Mar 16, 2021
4 mins read
This is going to be both a post to point you to a library I made and also point you to a solution for handling heavier tasks.
Disclaimer: This is one of many solutions that you can use, I'm just talking about this one since I end up using this a lot more than other solutions, I will mention other solutions though
As programmers we are given problems that need to be solved or we discover a problem and then sit down to solve it. Once such problem has always been load management, we've got various tools that handle it for us at different levels.
You've got load balancers for network requests, you've got the ability to scale vertically and horizontally in terms of parallel containers or k8 nodes but let's come to the small section of this, handling load in your actual code.
I'm not sure if you've come across this but a lot of times you've got like 100s of functions that need to be run parallely or sequentially or even cases where the memory can't handle this run.
A few days back I was working on a small dummy replication server on my Raspberry Pi which hardly had about 100-250mb ram left with all the other hosted services running on it. The replication server was to run my spotify , get all playlists, go through each playlist to get all the tracks and then match these on Apple Music and then sync them to my Apple Music. Why do this? I accidentally deleted my Apple Cloud library (My bluetooth keyboard malfunctioned and instead of deleting a single track, I deleted the entire library) and I need all the tracks back so I wasn't going to do it one by one and I could use SongShift but then it's slow and I'd have to setup multiple runners on it for each playlist and then run them manually so I figured I'd just write a small server for it.
Limited amount of RAM: 100-250MB
Number of tracks to process: 2500
Matching each track takes about : 1s
total time to be 2500 seconds if done sequentially
memory usage per track search = 500kb , so about 125MB total to import all
The problem? I have close to no ram left on the rasp when this runs and using the other hosted services becomes hard cause they need to shift to swap and then it lags.
There's quite a few solutions here
In Memory Batches
Good solution but then I need to add RabbitMQ or redis + msg queue, setup a worker to listen to the queue and a server sending the instructions to the queue, limit the queue to not process more than 10-20 tracks at once.

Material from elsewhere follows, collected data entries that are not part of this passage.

-- ==== Sys2Proof/Laws/State.lean ====
section
/-! SUPPORT. What each update of the block leaves as it was: one lemma for each field under each update, and what the
accessors read after an update. -/
namespace Sys2Proof.Machine

/-! ### Sparse tables -/

theorem look_tabDrop {α : Type} (m : Tab α) (k j : Nat) : look (tabDrop m k) j = if j = k then none else look m j := by
  induction m with
  | nil => simp [tabDrop, look]
  | cons e r ih =>
    obtain ⟨i, v⟩ := e
    by_cases h : i = k
    · simp only [tabDrop, if_pos h, ih, look]
      by_cases hj : j = k
      · simp [hj]
      · have : i ≠ j := fun x => hj (by omega)
        simp [hj, this]
    · simp only [tabDrop, if_neg h, look, ih]
      by_cases hj : i = j
      · have : j ≠ k := fun x => h (by omega)
        simp [hj, this]
      · simp [hj]

theorem look_tabIns {α : Type} (m : Tab α) (k j : Nat) (v : α) :
    look (tabIns m k v) j = if j = k then some v else look m j := by
  induction m with
  | nil => by_cases h : k = j <;> simp [tabIns, look, h, eq_comm]
  | cons e r ih =>
    obtain ⟨i, w⟩ := e
    by_cases h : i = k
    · by_cases hj : j = k
      · simp [tabIns, look, h, hj]
      · have : k ≠ j := fun x => hj x.symm
        simp [tabIns, look, h, hj, this]
    · by_cases hk : k < i
      · by_cases hj : j = k
        · simp [tabIns, look, h, hk, hj]
        · have : k ≠ j := fun x => hj x.symm
          simp [tabIns, look, h, hk, hj, this]
      · simp only [tabIns, if_neg h, if_neg hk, look, ih]
        by_cases hj : i = j
        · have : j ≠ k := fun x => h (by omega)
          simp [hj, this]
        · simp [hj]

theorem lookD_tabPut {α : Type} [DecidableEq α] (d : α) (m : Tab α) (k j : Nat) (v : α) :
    lookD d (tabPut d m k v) j = if j = k then v else lookD d m j := by
  by_cases h : v = d <;> by_cases hj : j = k <;> simp [lookD, tabPut, h, hj, look_tabDrop, look_tabIns]

@[simp] theorem lookD_tabPut_same {α : Type} [DecidableEq α] (d : α) (m : Tab α) (k : Nat) (v : α) :
    lookD d (tabPut d m k v) k = v := by simp [lookD_tabPut]

@[simp] theorem lookD_tabPut_ne {α : Type} [DecidableEq α] (d : α) (m : Tab α) {k j : Nat} (v : α) (h : j ≠ k) :
    lookD d (tabPut d m k v) j = lookD d m j := by simp [lookD_tabPut, h]

theorem storeVal_storePut (m : Store) (k j : Nat) (v : Val) :
    storeVal (storePut m k v) j = if j = k then v else storeVal m j := by
  by_cases h : v = objDefault k <;> by_cases hj : j = k <;> simp [storeVal, storePut, h, hj, look_tabDrop, look_tabIns]

/-! ### Reading an object after it is set -/

theorem Dev.val_putVal (d : Dev) (k j : Nat) (v : Val) : (d.putVal k v).val j = if j = k then v else d.val j :=
  storeVal_storePut d.dict k j v

@[simp] theorem Dev.val_putVal_same (d : Dev) (k : Nat) (v : Val) : (d.putVal k v).val k = v := by simp [Dev.val_putVal]

@[simp] theorem Dev.val_putVal_ne (d : Dev) {k j : Nat} (v : Val) (h : j ≠ k) : (d.putVal k v).val j = d.val j := by
  simp [Dev.val_putVal, h]

@[simp] theorem Dev.nat_put_same (d : Dev) (k v : Nat) : (d.put k v).nat k = v := by
  simp [Dev.put, Dev.nat, Dev.num, Val.int]

@[simp] theorem Dev.num_putInt_same (d : Dev) (k : Nat) (v : Int) : (d.putInt k v).num k = v := by
  simp [Dev.putInt, Dev.num, Val.int]

@[simp] theorem Dev.bytesOf_putBytes_same (d : Dev) (k : Nat) (b : List Byte) : (d.putBytes k b).bytesOf k = b := by
  simp [Dev.putBytes, Dev.bytesOf, Val.raw]

theorem Dev.nat_count_same (d : Dev) (k n : Nat) (h : d.nat k + n < counterMod k) : (d.count k n).nat k = d.nat k + n := by
  simp [Dev.count, h]

@[simp] theorem Dev.num_putVal_ne (d : Dev) {j : Nat} (k : Nat) (v : Val) (h : j ≠ k) : (d.putVal k v).num j = d.num j := by
  simp [Dev.num, h]

@[simp] theorem Dev.nat_putVal_ne (d : Dev) {j : Nat} (k : Nat) (v : Val) (h : j ≠ k) : (d.putVal k v).nat j = d.nat j := by
  simp [Dev.nat, Dev.num, h]

@[simp] theorem Dev.bytesOf_putVal_ne (d : Dev) {j : Nat} (k : Nat) (v : Val) (h : j ≠ k) : (d.putVal k v).bytesOf j = d.bytesOf j := by
  simp [Dev.bytesOf, h]

@[simp] theorem Dev.val_put_ne (d : Dev) {j : Nat} (k v : Nat) (h : j ≠ k) : (d.put k v).val j = d.val j := by
  simp [Dev.put, h]

@[simp] theorem Dev.num_put_ne (d : Dev) {j : Nat} (k v : Nat) (h : j ≠ k) : (d.put k v).num j = d.num j := by
  simp [Dev.num, h]

@[simp] theorem Dev.nat_put_ne (d : Dev) {j : Nat} (k v : Nat) (h : j ≠ k) : (d.put k v).nat j = d.nat j := by
  simp [Dev.nat, Dev.num, h]

@[simp] theorem Dev.bytesOf_put_ne (d : Dev) {j : Nat} (k v : Nat) (h : j ≠ k) : (d.put k v).bytesOf j = d.bytesOf j := by
  simp [Dev.bytesOf, h]

@[simp] theorem Dev.val_putInt_ne (d : Dev) {j : Nat} (k : Nat) (v : Int) (h : j ≠ k) : (d.putInt k v).val j = d.val j := by
  simp [Dev.putInt, h]

@[simp] theorem Dev.num_putInt_ne (d : Dev) {j : Nat} (k : Nat) (v : Int) (h : j ≠ k) : (d.putInt k v).num j = d.num j := by
  simp [Dev.num, h]

@[simp] theorem Dev.nat_putInt_ne (d : Dev) {j : Nat} (k : Nat) (v : Int) (h : j ≠ k) : (d.putInt k v).nat j = d.nat j := by
  simp [Dev.nat, Dev.num, h]

@[simp] theorem Dev.bytesOf_putInt_ne (d : Dev) {j : Nat} (k : Nat) (v : Int) (h : j ≠ k) : (d.putInt k v).bytesOf j = d.bytesOf j := by
  simp [Dev.bytesOf, h]

@[simp] theorem Dev.val_putBytes_ne (d : Dev) {j : Nat} (k : Nat) (v : List Byte) (h : j ≠ k) : (d.putBytes k v).val j = d.val j := by
  simp [Dev.putBytes, h]

@[simp] theorem Dev.num_putBytes_ne (d : Dev) {j : Nat} (k : Nat) (v : List Byte) (h : j ≠ k) : (d.putBytes k v).num j = d.num j := by
  simp [Dev.num, h]

@[simp] theorem Dev.nat_putBytes_ne (d : Dev) {j : Nat} (k : Nat) (v : List Byte) (h : j ≠ k) : (d.putBytes k v).nat j = d.nat j := by
  simp [Dev.nat, Dev.num, h]

@[simp] theorem Dev.bytesOf_putBytes_ne (d : Dev) {j : Nat} (k : Nat) (v : List Byte) (h : j ≠ k) : (d.putBytes k v).bytesOf j = d.bytesOf j := by
  simp [Dev.bytesOf, h]

@[simp] theorem Dev.val_count_ne (d : Dev) {j : Nat} (k v : Nat) (h : j ≠ k) : (d.count k v).val j = d.val j := by
  simp [Dev.count, Dev.put, h]

@[simp] theorem Dev.num_count_ne (d : Dev) {j : Nat} (k v : Nat) (h : j ≠ k) : (d.count k v).num j = d.num j := by
  simp [Dev.num, h]

@[simp] theorem Dev.nat_count_ne (d : Dev) {j : Nat} (k v : Nat) (h : j ≠ k) : (d.count k v).nat j = d.nat j := by
  simp [Dev.nat, Dev.num, h]

@[simp] theorem Dev.bytesOf_count_ne (d : Dev) {j : Nat} (k v : Nat) (h : j ≠ k) : (d.count k v).bytesOf j = d.bytesOf j := by
  simp [Dev.bytesOf, h]

@[simp] theorem Dev.val_countWrap_ne (d : Dev) {j : Nat} (k v : Nat) (h : j ≠ k) : (d.countWrap k v).val j = d.val j := by
  simp [Dev.countWrap, Dev.put, h]

@[simp] theorem Dev.num_countWrap_ne (d : Dev) {j : Nat} (k v : Nat) (h : j ≠ k) : (d.countWrap k v).num j = d.num j := by
  simp [Dev.num, h]

@[simp] theorem Dev.nat_countWrap_ne (d : Dev) {j : Nat} (k v : Nat) (h : j ≠ k) : (d.countWrap k v).nat j = d.nat j := by
  simp [Dev.nat, Dev.num, h]

@[simp] theorem Dev.bytesOf_countWrap_ne (d : Dev) {j : Nat} (k v : Nat) (h : j ≠ k) : (d.countWrap k v).bytesOf j = d.bytesOf j := by
  simp [Dev.bytesOf, h]

@[simp] theorem Dev.val_countSat_ne (d : Dev) {j : Nat} (k m v : Nat) (h : j ≠ k) : (d.countSat k m v).val j = d.val j := by
  simp [Dev.countSat, Dev.put, h]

Similar to the message queues but instead I add rows to a queued table of any existing database on the device and the worker keeps checking it after 10-20 mins to see if it has any new queued tasks and mark them complete when done with , this is simpler to implement and would be a viable solution if you need a solution that's crash resistant. Message queues though might loose it's messages on crash in certain cases so this might be the most reliable solution to go with.
In Memory Batches
Now, as the name says, its similar to the above two but we do it in-memory and yes, I'll loose all progress on a crash but this particular use case doesn't need to know if it's started again so we can go ahead with this and it's simpler if you are doing the same operation again and again.
You cut down the array of items into slices of certain amount, let's say I want to process only 20 tracks at once, then I run the async process and wait for the first 20 to complete. We then add the next 20 and process them and continue in the same manner but do it only in memory and this reduced the usage down to about 10mb of usage while this is running, leaving the remaining memory free to be used by other hosted apps.
For synchronous you could just slice the array and run a while loop waiting for one to complete before the other starts but incase of async this can be a little more code to write than normal so you might want to use a library.
I would recommend using one of the following
Though, p-map and bluebird's promise.map will allow you to maintain a queue that always have the mentioned number of promises waiting to be completed so it works like an in memory queue, on the other hand conch will maintain batches and will process it one batch after the other instead of a continous queue, both work well in the case , I just prefer the batching.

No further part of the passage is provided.